The breeding season is similar to mainland populations and is determined by the females: conception is probably in late April, the young appearing in the traps in late June. Parasites include three fleas and two mites. There are heavy infestations of the nematode Rictularia cristata and the cestode Hymenolepis diminuta. Cysticercus fasciolaris, the larva of Taenia crassicolis (the cat tape-worm), found in 1931, has not been found in recent dissections and is probably extinct at St Kilda.

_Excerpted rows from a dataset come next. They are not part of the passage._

-- ==== Sys2Proof/Machine/Float.lean ====
section
/-! DEFINITION. The floating-point arithmetic of chapter 11: VFADD-VFLDEXP and VCVT (R274-R280), with the rounding mode
(R34, R262) and the draws of stochastic rounding (R264, R265). -/

namespace Sys2Proof.Machine

/-! ## Rounding mode and draws -/

/-- The rounding mode of an instruction; `narrow` tells that its destination admits SR (R262). -/
def State.rmode (s : State) (f : InsA) (narrow : Bool) : Nat :=
  if f.rnd = 6 then (if narrow && s.wv.csr.sren then 5 else s.wv.csr.rm.toNat) else f.rnd.toNat

/-- One step of a generator (R265). -/
def lfsrStep (g : Word) : Word := if g.getLsbD 0 then (g >>> 1) ^^^ 0x80200003#32 else g >>> 1

/-- A draw for each thread in turn, from the generator of its number modulo 16 (R265). -/
def srDraws (gens : List Word) : List Nat → List Word × Map Nat
  | [] => (gens, [])
  | t :: ts =>
    let g := lfsrStep (gens.getD (t % 16) 0)
    let r := srDraws (gens.set (t % 16) g) ts
    (r.1, (t, g.toNat) :: r.2)

/-- The draws that an instruction takes: one for each active thread under SR, none otherwise (R265). -/
def State.drawsFor (s : State) (sr : Bool) (g : Guard) : List Word × Map Nat :=
  if sr then srDraws s.wv.gens ((List.range 64).filter (fun t => s.wv.active g t)) else (s.wv.gens, [])

/-- A vector floating-point instruction: for each active thread a result of `wd` bits and its flags (R269). `op` is
given the physical thread and its draw. -/
def vecFloat (f : InsA) (wd : Nat) (sr : State → Bool) (op : State → Nat → Nat → Nat × BitVec 8) (s : State) : Out :=
  vecDo (lenA f) (fun s =>
    let act := s.wv.activeLane f.g
    let d := s.drawsFor (sr s) f.g
    let r := fun l => op s l (Map.getD d.2 (s.wv.visible l) 0)
    { (s.wv.putV act f.d wd (fun l => (r l).1)).raise (flagsOver act (fun l => (r l).2)) with gens := d.1 }) s

/-! ## Sources -/

/-- The encoding of a floating source after its sign modifiers (R35). -/
def State.fbits (s : State) (f : InsA) (fmt : Nat) (code : BitVec 8) (abs neg : Bool) (l : Nat) : Nat :=
  signMods fmt abs neg (s.src f.lit (.fp fmt) code l)

/-- A floating source: modifiers, then FTZ (R274). -/
def State.fsrc (s : State) (f : InsA) (fmt : Nat) (code : BitVec 8) (abs neg : Bool) (l : Nat) : FpVal :=
  flushIn fmt s.wv.csr.ftz (fpDecode fmt (s.fbits f fmt code abs neg l))

/-- The A, B and C sources of an instruction. -/
def State.fA (s : State) (f : InsA) (fmt l : Nat) : FpVal := s.fsrc f fmt f.a f.aa f.na l
def State.fB (s : State) (f : InsA) (fmt l : Nat) : FpVal := s.fsrc f fmt f.b f.ab f.nb l
def State.fC (s : State) (f : InsA) (fmt l : Nat) : FpVal := s.fsrc f fmt f.c false false l

/-- Half `h` of a packed source, with modifiers on its sign (R43, R274). -/
def State.fhalf (s : State) (f : InsA) (fmt : Nat) (code : BitVec 8) (abs neg : Bool) (l h : Nat) : FpVal :=
  flushIn fmt s.wv.csr.ftz (fpDecode fmt (signMods fmt abs neg (bitsOf (16 * h) 16 (s.src f.lit (.halves fmt) code l))))

/-- The format of FN[2:0]. -/
def fmtOf (f : InsA) : Nat := fnLo f.fn

/-- An arithmetic instruction in one format without stochastic rounding: exact products and terms, one rounding. -/
def vecArith (f : InsA) (prods : State → Nat → List (FpVal × FpVal)) (terms srcs : State → Nat → List FpVal) (s : State) :
    Out :=
  vecFloat f (fmtWidth (fmtOf f)) (fun _ => false) (fun s l _ =>
    fpSumOp (fmtOf f) (s.rmode f false) 0 s.wv.csr.ftz (prods s l) (terms s l) (srcs s l)) s

/-- VFADD (R275). -/
def execVfadd (f : InsA) (s : State) : Out :=
  let ts := fun (s : State) l => [s.fA f (fmtOf f) l, s.fB f (fmtOf f) l]
  vecArith f (fun _ _ => []) ts ts s

/-- VFMUL (R275). -/
def execVfmul (f : InsA) (s : State) : Out :=
  vecArith f (fun s l => [(s.fA f (fmtOf f) l, s.fB f (fmtOf f) l)]) (fun _ _ => [])
    (fun s l => [s.fA f (fmtOf f) l, s.fB f (fmtOf f) l]) s

/-- VFMA: one rounding (R275). -/
def execVfma (f : InsA) (s : State) : Out :=
  vecArith f (fun s l => [(s.fA f (fmtOf f) l, s.fB f (fmtOf f) l)]) (fun s l => [s.fC f (fmtOf f) l])
    (fun s l => [s.fA f (fmtOf f) l, s.fB f (fmtOf f) l, s.fC f (fmtOf f) l]) s

/-- A source of VFMIN or VFMAX as it would be returned: after the modifiers, flushed under FTZ (R276). -/
def State.fkeep (s : State) (f : InsA) (fmt : Nat) (code : BitVec 8) (abs neg : Bool) (l : Nat) : Nat :=
  let b := s.fbits f fmt code abs neg l
  match flushIn fmt s.wv.csr.ftz (fpDecode fmt b) with
  | .fin n 0 _ => n.toNat * signBit fmt
  | _ => b

/-- The lesser or greater of two sources, with -0 below +0 (R276). -/
def minMax (fmt : Nat) (big : Bool) (a b : FpVal) (ba bb : Nat) : Nat × BitVec 8 :=
  let iv := ivFlag (a.isSig || b.isSig)
  if a.isNan && b.isNan then (defaultNan fmt, iv)
  else if a.isNan then (bb, iv)
  else if b.isNan then (ba, iv)
  else
    let less := fpLt a b || (a.isZero && b.isZero && a.isNeg && !b.isNeg)
    (if less == big then bb else ba, 0)

/-- VFMIN and VFMAX (R276). -/
def vecMinMax (big : Bool) (f : InsA) (s : State) : Out :=
  vecFloat f (fmtWidth (fmtOf f)) (fun _ => false) (fun s l _ =>
    minMax (fmtOf f) big (s.fA f (fmtOf f) l) (s.fB f (fmtOf f) l) (s.fkeep f (fmtOf f) f.a f.aa f.na l)
      (s.fkeep f (fmtOf f) f.b f.ab f.nb l)) s

/-- VFMIN (R276). -/
def execVfmin (f : InsA) (s : State) : Out := vecMinMax false f s
/-- VFMAX (R276). -/
def execVfmax (f : InsA) (s : State) : Out := vecMinMax true f s

/-- IV of a comparison (R277). -/
def compareFlags (code : Nat) (a b : FpVal) : BitVec 8 :=
  ivFlag (a.isSig || b.isSig || (decide (2 ≤ code) && decide (code ≤ 5) && (a.isNan || b.isNan)))

/-- VFCMP (R277). -/
def execVfcmp (f : InsA) (s : State) : Out :=
  vecDo (lenA f) (fun s =>
    let act := s.wv.activeLane f.g
    let c := fnHi f.fn
    (s.wv.putP act f.d.toNat (fun l => fpCompare c (s.fA f (fmtOf f) l) (s.fB f (fmtOf f) l))).raise
      (flagsOver act (fun l => compareFlags c (s.fA f (fmtOf f) l) (s.fB f (fmtOf f) l)))) s

/-- A value rounded to an integral value of its own format, with no NX (R278). -/
def fpIntegral (fmt mode : Nat) (v : FpVal) : Nat × BitVec 8 :=
  match v with
  | .nan sig => (defaultNan fmt, ivFlag sig)
  | .inf n => (infBits fmt n, 0)
  | .fin n m e => ((fpRound fmt 0 0 false false n (roundGrid mode n 0 m e 0).1 0).1, 0)

/-- VFRND (R278). -/
def execVfrnd (f : InsA) (s : State) : Out :=
  vecFloat f (fmtWidth (fmtOf f)) (fun _ => false) (fun s l _ =>
    fpIntegral (fmtOf f) (s.rmode f false) (s.fA f (fmtOf f) l)) s

/-- The class mask of an encoding (R279). -/
def fpClass (fmt bits : Nat) : Nat :=
  match fpDecode fmt bits with
  | .nan sig => if sig then 2 ^ 8 else 2 ^ 9
  | .inf n => if n then 1 else 2 ^ 7
  | .fin n m _ =>
    if m = 0 then (if n then 2 ^ 3 else 2 ^ 4)
    else if m < 2 ^ (fpShape fmt).2.1 then (if n then 2 ^ 2 else 2 ^ 5)
    else if n then 2 ^ 1 else 2 ^ 6

/-- VFCLASS (R279). -/
def execVfclass (f : InsA) (s : State) : Out :=
  vecFloat f 32 (fun _ => false) (fun s l _ => (fpClass (fmtOf f) (s.fbits f (fmtOf f) f.a false false l), 0)) s

/-- VFMA2: both halves, each rounded once (R275). -/
def execVfma2 (f : InsA) (s : State) : Out :=
  vecFloat f 32 (fun _ => false) (fun s l _ =>
    let fmt := fmtOf f
    let r := fun h =>
      let a := s.fhalf f fmt f.a f.aa f.na l h
      let b := s.fhalf f fmt f.b f.ab f.nb l h
      let c := s.fhalf f fmt f.c false false l h
      fpSumOp fmt (s.rmode f false) 0 s.wv.csr.ftz [(a, b)] [c] [a, b, c]
    ((r 0).1 + 2 ^ 16 * (r 1).1, (r 0).2 ||| (r 1).2)) s

/-- VFDOT2: one exact sum in FP32 (R275). -/
def execVfdot2 (f : InsA) (s : State) : Out :=
  vecFloat f 32 (fun _ => false) (fun s l _ =>
    let fmt := fnHi f.fn
    let a := s.fhalf f fmt f.a f.aa f.na l
    let b := s.fhalf f fmt f.b f.ab f.nb l
    let c := s.fC f 2 l
    fpSumOp 2 (s.rmode f false) 0 s.wv.csr.ftz [(a 0, b 0), (a 1, b 1)] [c] [a 0, a 1, b 0, b 1, c]) s

/-- A value times a power of two; powers beyond every format are cut, which changes no result (R275). -/
def fpScale (v : FpVal) (b : Int) : FpVal :=
  match v with
  | .fin n m e => .fin n m (e + max (-5000) (min 5000 b))
  | v => v

/-- VFLDEXP (R275). -/
def execVfldexp (f : InsA) (s : State) : Out :=
  vecFloat f (fmtWidth (fmtOf f)) (fun _ => false) (fun s l _ =>
    let a := s.fA f (fmtOf f) l
    let r := fpFinish (fmtOf f) (s.rmode f false) 0 s.wv.csr.ftz false (fpScale a (valOf true 32 (s.src f.lit (.bits 32) f.b l)))
    (r.1, r.2 ||| ivFlag a.isSig)) s

/-! ## VCVT (R280) -/

/-- A value converted to a floating format: infinities into the 8-bit formats as R280 lays down. -/
def cvtFloat (fmt mode r : Nat) (ftz satf : Bool) (v : FpVal) : Nat × BitVec 8 :=
  match v with
  | .nan sig => (defaultNan fmt, ivFlag sig)
  | .inf n =>
    if fmt = 4 ∨ (fmt = 5 ∧ satf = true) then
      if satf then (n.toNat * signBit fmt + maxBits fmt, flSAT ||| flNX) else (0x7F, flIV)
    else (infBits fmt n, 0)
  | .fin n m e => fpRound fmt mode r ftz satf n m e

/-- A value converted to a 32-bit integer (R280). -/
def cvtInt (signed : Bool) (mode : Nat) (v : FpVal) : Nat × BitVec 8 :=
  match v with
  | .nan _ => (0, flIV)
  | .inf n => (wrapTo 32 (if n then intMin signed 32 else intMax signed 32), flIV)
  | .fin n m e =>
    let r := intRound mode 0 n m e
    if r.1 < intMin signed 32 ∨ intMax signed 32 < r.1 then (wrapTo 32 (clampInt signed 32 r.1), flIV)
    else (wrapTo 32 r.1, if r.2 then flNX else 0)

/-- VCVT (R280). -/
def execVcvt (f : InsA) (s : State) : Out :=
  let dst := fnLo f.fn
  let from' := fnHi f.fn
  let narrow := dst == 4 || dst == 5
  vecFloat f (regWidth (fmtWidth dst)) (fun s => s.rmode f narrow == 5) (fun s l r =>
    let v := if 6 ≤ from' then
        let x := valOf (from' == 6) 32 (s.src f.lit (.bits 32) f.a l)
        FpVal.fin (decide (x < 0)) x.natAbs 0
      else s.fA f from' l
    if 6 ≤ dst then cvtInt (dst == 6) (s.rmode f narrow) v
    else cvtFloat dst (s.rmode f narrow) r s.wv.csr.ftz f.sat v) s

end Sys2Proof.Machine
end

Professor N. A. Burges, Dr E. W. Bentley, Mr I. J. Linn, Mr R. A. Davis, Mr M. J. Delaney, Dr G. M. Dunnet, and Mr P. A. Jewell took part in subsequent discussion, in which the importance of the shelter provided by cleats and other stoneworks was emphasized.

Dr P. J. Newbould, speaking on 'The ecology of Hartland Bog and Fen, Dorset', commented that recent work, especially in Scandinavia, has demonstrated correlations between the chemical analysis of mire waters and vegetation. Water movement, which is difficult to measure, is probably also important in this connection.

Dr Newbould, referring to lantern slides, showed that on Hartland Moor, in Dorset, two converging arms have differing vegetation. The northern, or valley bog, arm has a continuous carpet of Sphagnum with occasional plants of Schoenus nigricans, whereas in the southern, or fen, arm there is only a narrow zone of Sphagnum lateral to the main area of water flow which is dominated by dense tussocky Schoenus with abundant

P* J.A.E.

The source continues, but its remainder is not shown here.